China had a special bank dedicated to handling payments for Iranian oil during the international sanctions against Tehran earlier this decade, so finding ways around sanctions is hardly new.
The country is Iran’s biggest crude oil buyer and has repeatedly stated it will not suspend imports regardless of sanctions. However, state refiners were reported to have stopped buying Iranian crude ahead of the U.S. sanctions, likely in a bid to score a waiver with Washington because they have exposure to the U.S. financial system and if found to violate the sanctions they would have suffered negative consequences.
Indeed, China was one of the eight major Iranian oil importers that were granted six-month sanction waivers, with Washington allowing it to continue buying Iranian crude at a rate of 360,000 bpd. That’s a lot less than Chinese refiners imported before, but state companies also have rights to production from fields in Iran where Chinese companies have stakes, so they will probably be getting more than that.
China’s oil imports from Iran increased by 4.1 percent annually to average 631,556 bpd between January and September, and Tehran was the fifth-largest oil supplier to the world’s top oil importer, official Chinese data shows.
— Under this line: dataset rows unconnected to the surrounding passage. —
-- ==== Sys2Proof/Laws/Kept.lean ====
section
/-!
SUPPORT. Kept.lean: what every operation of the model keeps: the canonical form of the object stores, and the queue of waiting commands.
-/
-- One declaration after the other: it keeps the memory of the package as one text within bounds.
set_option Elab.async false

namespace Sys2Proof.Machine

/-- The stores of a state are in canonical form, and its queue is q. -/
def Kept (q : List Instr) (s : State) : Prop := Stores.ok s ∧ s.pending = q

/-- What an outcome keeps where it is a next state. -/
def KeptOut (q : List Instr) (r : Host.Outcome State Fault Refusal) : Prop :=
  match r with
  | .next t => Kept q t
  | _ => True

variable {q : List Instr}

/-- A state with the stores and the queue of one that is kept. -/
theorem Kept.of_eq {s t : State} (h : Kept q s) (h1 : t.regs = s.regs) (h2 : t.cfg = s.cfg) (h3 : t.old = s.old) (h4 : t.staged = s.staged)
    (h5 : t.pending = s.pending) : Kept q t := by
  unfold Kept Stores.ok at *
  rw [h1, h2, h3, h4, h5]; exact h

/-- An update of other fields. -/
theorem mk_kept_iff (X : State) (dev : DevState) (epoch : Nat) (fresh : Nat) (out : List Out) (access : AccessSt) (ports : Tab PortSt) (mdio :
    Tab MdioSt) (idScan : List Nat) (idWait : Tab Nat) (dyn : Tab DynEntry) (flush : Option (Nat × Nat × Nat)) (learned : Nat) (agedAt :
    Nat) (decs : List Decision) (buf : BufferSt) (egress : Tab EgressSt) (gates : Tab GateSt) (streamGates : Tab GateSt) (meters : Tab
    MeterSt) (frer : Tab FrerSt) (sieve : SieveSt) (lanes : Tab LaneSt) (limiters : Tab LimiterSt) (faults : FaultSt) (crust : CrustSt)
    (time : TimeSt) (power : PowerSt) (pecks : PeckSt) (bridge : BridgeSt) (dma : Tab DmaSt) (braid : BraidSt) (wake : WakeSt) (update :
    UpdateSt) (pair : PairSt) (referee : Tab RefSt) :
    Kept q (State.mk dev X.regs X.cfg X.old X.staged epoch fresh out access ports mdio idScan idWait dyn flush learned agedAt decs buf
    egress gates streamGates meters frer sieve lanes limiters faults crust time power pecks bridge dma braid wake update pair referee
    X.pending) ↔ Kept q X := Iff.rfl


theorem ite_kept {c : Prop} [Decidable c] {a b : State} (ha : Kept q a) (hb : Kept q b) : Kept q (if c then a else b) := by
  split <;> assumption

theorem ite_kept_fst {α : Type} {c : Prop} [Decidable c] {a b : State × α} (ha : Kept q a.1) (hb : Kept q b.1) : Kept q (if c then a else b).1 := by
  split <;> assumption

theorem ite_kept_snd {α : Type} {c : Prop} [Decidable c] {a b : α × State} (ha : Kept q a.2) (hb : Kept q b.2) : Kept q (if c then a else b).2 := by
  split <;> assumption

theorem ite_kept_svc {c : Prop} [Decidable c] {f g : State → State × Nat} {s : State} (ha : Kept q (f s).1) (hb : Kept q (g s).1) :
    Kept q ((if c then f else g) s).1 := by
  split <;> assumption

theorem each_kept {α : Type} (l : List α) (f : α → State → State) (s : State) (hf : ∀ a s, Kept q s → Kept q (f a s)) (h : Kept q s) :
    Kept q (each l f s) := by
  unfold each
  induction l generalizing s with
  | nil => exact h
  | cons a l ih => exact ih _ (hf a s h)

theorem foldl_kept {α : Type} (l : List α) (f : State → α → State) (s : State) (hf : ∀ s a, Kept q s → Kept q (f s a)) (h : Kept q s) :
    Kept q (l.foldl f s) := by
  induction l generalizing s with
  | nil => exact h
  | cons a l ih => exact ih _ (hf s a h)

/-- A switch of the three banks. -/
theorem banks_kept {s t : State} (h : Kept q s) (h1 : t.regs = s.regs) (h2 : tabWf keyDflt t.cfg.objs = true) (h3 : tabWf keyDflt t.old.objs = true)
    (h4 : tabWf keyDflt t.staged.objs = true) (h5 : t.pending = s.pending) : Kept q t := by
  refine ⟨⟨?_, h2, h3, h4⟩, ?_⟩
  · rw [h1]; exact h.1.1
  · rw [h5]; exact h.2

theorem setReg_kept (i j v : Nat) (s : State) (h : Kept q s) : Kept q (setReg i j v s) :=
  ⟨⟨sset_keeps _ _ _ h.1.1, h.1.2⟩, h.2⟩

theorem setRegE_kept (e i j v : Nat) (s : State) (h : Kept q s) : Kept q (setRegE e i j v s) :=
  ⟨⟨sset_keeps _ _ _ h.1.1, h.1.2⟩, h.2⟩

theorem stage_kept (i j v : Nat) (s : State) (h : Kept q s) : Kept q (stage i j v s) :=
  ⟨⟨h.1.1, h.1.2.1, h.1.2.2.1, sset_keeps _ _ _ h.1.2.2.2⟩, h.2⟩

theorem stageE_kept (e i j v : Nat) (s : State) (h : Kept q s) : Kept q (stageE e i j v s) :=
  ⟨⟨h.1.1, h.1.2.1, h.1.2.2.1, sset_keeps _ _ _ h.1.2.2.2⟩, h.2⟩

end Sys2Proof.Machine
end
After somewhat reduced import volumes in September, China’s oil intake in October and November is seen rebounding, according to trade flow data from S&P Global Platts.
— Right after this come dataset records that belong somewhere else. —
theorem refereeHealth_kept (k : Nat) (m : Nat) (msg : Bytes) (s : State) (h3 : Kept q s) : Kept q (refereeHealth k m msg s) := by
  unfold refereeHealth
  try dsimp only
  repeat' (first | with_reducible assumption | intro _ | with_reducible (first | apply ite_kept | apply firstGrant_kept | apply holderOut_kept | apply noteEligibility_kept | apply regrant_kept | apply releaseFor_kept | apply setMember_kept | apply setReferee_kept))

theorem execHealthReportReceive_kept (msg : List Byte) (s : State) (h1 : Kept q s) : KeptOut q (execHealthReportReceive msg s) := by
  show Kept q _
  try dsimp only
  repeat' (first | with_reducible assumption | intro _ | with_reducible (first | apply pmTake_kept | apply refereeHealth_kept) | simp only [mk_kept_iff] | split)

theorem execRefereeFirstGrant_kept (referee : Fin 3) (s : State) (h1 : Kept q s) : KeptOut q (execRefereeFirstGrant referee s) := by
  show Kept q _
  try dsimp only
  repeat' (first | with_reducible assumption | intro _ | with_reducible (first | apply ite_kept | apply firstGrant_kept | apply moveLease_kept | apply setReferee_kept) | simp only [mk_kept_iff] | split)

theorem cmdHandOver_kept (k : Nat) (a : State) (h1 : Kept q a) : Kept q (cmdHandOver k a).1 := by
  unfold cmdHandOver
  try dsimp only
  repeat' (first | with_reducible assumption | intro _ | with_reducible (first | apply done_kept | apply notTerminal_kept | apply releaseFor_kept | apply setReg_kept) | simp only [mk_kept_iff] | split)

theorem cmdReleaseAll_kept (k : Nat) (a : State) (h1 : Kept q a) : Kept q (cmdReleaseAll k a).1 := by
  unfold cmdReleaseAll
  try dsimp only
  repeat' (first | with_reducible assumption | intro _ | with_reducible (first | apply ite_kept | apply done_kept | apply notTerminal_kept | apply sendLease_kept | apply setReferee_kept | apply setReg_kept) | simp only [mk_kept_iff] | split)

theorem cmdResume_kept (k : Nat) (a : State) (h1 : Kept q a) : Kept q (cmdResume k a).1 := by
  unfold cmdResume
  try dsimp only
  repeat' (first | with_reducible assumption | intro _ | with_reducible (first | apply ite_kept | apply done_kept | apply firstGrant_kept | apply notTerminal_kept | apply regrant_kept | apply setReferee_kept | apply setReg_kept))

theorem execHandOver_kept (ses : Session) (referee : Fin 3) (s : State) (h2 : Kept q s) : KeptOut q (execHandOver ses referee s) := by
  show Kept q _
  try dsimp only
  repeat' (first | with_reducible assumption | intro _ | with_reducible (first | apply cmdHandOver_kept | apply serve_kept))

theorem execReleaseAll_kept (ses : Session) (referee : Fin 3) (s : State) (h2 : Kept q s) : KeptOut q (execReleaseAll ses referee s) := by
  show Kept q _
  try dsimp only
  repeat' (first | with_reducible assumption | intro _ | with_reducible (first | apply cmdReleaseAll_kept | apply serve_kept))

theorem execResume_kept (ses : Session) (referee : Fin 3) (s : State) (h2 : Kept q s) : KeptOut q (execResume ses referee s) := by
  show Kept q _
  try dsimp only
  repeat' (first | with_reducible assumption | intro _ | with_reducible (first | apply cmdResume_kept | apply serve_kept))

theorem setA_kept (a : ℤ) (s : State) (h1 : Kept q s) : Kept q (setA a s) := by
  unfold setA
  try dsimp only
  repeat' (first | with_reducible assumption | intro _ | with_reducible (first | apply setReg_kept))

theorem setTarget_kept (k : Nat) (v : Nat) (s : State) (h2 : Kept q s) : Kept q (setTarget k v s) := by
  unfold setTarget
  try dsimp only
  repeat' (first | with_reducible assumption | intro _ | with_reducible (first | apply setReg_kept) | simp only [mk_kept_iff])

theorem keepTargets_kept (s : State) (h0 : Kept q s) : Kept q (keepTargets s) := by
  unfold keepTargets
  try dsimp only
  repeat' (first | with_reducible assumption | intro _ | with_reducible (first | apply ite_kept) | simp only [mk_kept_iff])

theorem disarm_kept (k : Nat) (s : State) (h1 : Kept q s) : Kept q (disarm k s) := by
  unfold disarm
  try dsimp only
  repeat' (first | with_reducible assumption | intro _ | with_reducible (first | apply ite_kept | apply keepTargets_kept | apply setReg_kept))

theorem addFirings_kept (k : Nat) (fired : Nat) (skipped : Nat) (s : State) (h3 : Kept q s) : Kept q (addFirings k fired skipped s) := by
  unfold addFirings
  try dsimp only
  repeat' (first | with_reducible assumption | intro _ | with_reducible (first | apply setReg_kept))

theorem internalTarget_kept (k : Nat) (s : State) (h1 : Kept q s) : Kept q (internalTarget k s) := by
  unfold internalTarget
  try dsimp only
  repeat' (first | with_reducible assumption | intro _ | with_reducible (first | apply dmaTrigger_kept | apply joinNow_kept | apply tableRequest_kept) | simp only [mk_kept_iff] | split)

theorem fireComparator_kept (k : Nat) (s : State) (h1 : Kept q s) : Kept q (fireComparator k s) := by
  unfold fireComparator
  try dsimp only
  repeat' (first | with_reducible assumption | intro _ | with_reducible (first | apply ite_kept | apply addFirings_kept | apply announce_kept | apply driveTtrig_kept | apply internalTarget_kept | apply keepTargets_kept | apply msix_kept | apply setReg_kept | apply setTarget_kept) | simp only [mk_kept_iff])

theorem comparatorStep_kept (k : Nat) (s : State) (h1 : Kept q s) : Kept q (comparatorStep k s) := by
  unfold comparatorStep
  try dsimp only
  repeat' (first | with_reducible assumption | intro _ | with_reducible (first | apply addFirings_kept | apply disarm_kept | apply fireComparator_kept | apply owe_kept | apply setReg_kept | apply setTarget_kept) | simp only [mk_kept_iff] | split)

theorem linStep_kept (delta : ℤ) (m : Nat) (s : State) (h2 : Kept q s) : Kept q (linStep delta m s) := by
  unfold linStep
  try dsimp only
  repeat' (first | with_reducible assumption | intro _ | with_reducible (first | apply setLin_kept) | simp only [mk_kept_iff] | split)

theorem setSlotState_kept (k : Nat) (slot : Nat) (v : Nat) (s : State) (h3 : Kept q s) : Kept q (setSlotState k slot v s) := by
  unfold setSlotState
  try dsimp only
  repeat' (first | with_reducible assumption | intro _ | with_reducible (first | apply setReg_kept))

theorem headerWritten_kept (s : State) (h0 : Kept q s) : Kept q (headerWritten s) := by
  unfold headerWritten
  try dsimp only
  repeat' (first | with_reducible assumption | intro _ | with_reducible (first | apply setReg_kept))

theorem headerSwap_kept (kinds : Nat) (s : State) (h1 : Kept q s) : Kept q (headerSwap kinds s) := by
  unfold headerSwap
  try dsimp only
  repeat' (first | with_reducible assumption | intro _ | with_reducible (first | apply each_kept | apply headerWritten_kept | apply setReg_kept))

theorem imageEvent_kept (code : Nat) (kinds : Nat) (s : State) (h2 : Kept q s) : Kept q (imageEvent code kinds s) := by
  unfold imageEvent
  try dsimp only
  repeat' (first | with_reducible assumption | intro _ | with_reducible (first | apply sealRecord_kept))

theorem cancelActivation_kept (why : Nat) (s : State) (h1 : Kept q s) : Kept q (cancelActivation why s) := by
  unfold cancelActivation
  try dsimp only
  repeat' (first | with_reducible assumption | intro _ | with_reducible (first | apply headerSwap_kept | apply imageEvent_kept | apply setReg_kept) | simp only [mk_kept_iff] | split)

theorem activationStep_kept (s : State) (h0 : Kept q s) : Kept q (activationStep s) := by
  unfold activationStep
  try dsimp only
  repeat' (first | with_reducible assumption | intro _ | with_reducible (first | apply cancelActivation_kept) | simp only [mk_kept_iff] | split)

theorem stepTime_kept (delta : ℤ) (why : Nat) (role : Nat) (s : State) (h3 : Kept q s) : Kept q (stepTime delta why role s) := by
  unfold stepTime
  try dsimp only
  repeat' (first | with_reducible assumption | intro _ | with_reducible (first | apply activationStep_kept | apply braidStep_kept | apply comparatorStep_kept | apply count_kept | apply each_kept | apply fire_kept | apply gatesStep_kept | apply leaseLapse_kept | apply linStep_kept | apply sealRecord_kept | apply setReg_kept | apply settle_kept) | simp only [mk_kept_iff])

theorem cmdStepBy_kept (ses : Session) (a : State) (h1 : Kept q a) : Kept q (cmdStepBy ses a).1 := by
  unfold cmdStepBy
  try dsimp only
  repeat' (first | with_reducible assumption | intro _ | with_reducible (first | apply done_kept | apply needRole_kept | apply notTerminal_kept | apply setReg_kept | apply stepTime_kept) | simp only [mk_kept_iff] | split)

theorem cmdSetAbsolute_kept (ses : Session) (a : State) (h1 : Kept q a) : Kept q (cmdSetAbsolute ses a).1 := by
  unfold cmdSetAbsolute
  try dsimp only
  repeat' (first | with_reducible assumption | intro _ | with_reducible (first | apply done_kept | apply needRole_kept | apply notTerminal_kept | apply setReg_kept | apply stepTime_kept))

theorem execStepBy_kept (ses : Session) (s : State) (h1 : Kept q s) : KeptOut q (execStepBy ses s) := by
  show Kept q _
  try dsimp only
  repeat' (first | with_reducible assumption | intro _ | with_reducible (first | apply cmdStepBy_kept | apply serve_kept))

theorem execSetAbsolute_kept (ses : Session) (s : State) (h1 : Kept q s) : KeptOut q (execSetAbsolute ses s) := by
  show Kept q _
  try dsimp only
  repeat' (first | with_reducible assumption | intro _ | with_reducible (first | apply cmdSetAbsolute_kept | apply serve_kept))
Last month, Iran also sent around 22 million barrels of crude to one of China’s biggest ports, Dalian, according to a Reuters report citing tanker-tracking data. Dalian is a major oil hub in China and Iran has used storage facilities at the port to keep crude during the previous international round of sanctions against Tehran. The usual rate of Iranian crude oil cargoes going into China has been between 1 million and 3 million barrels monthly.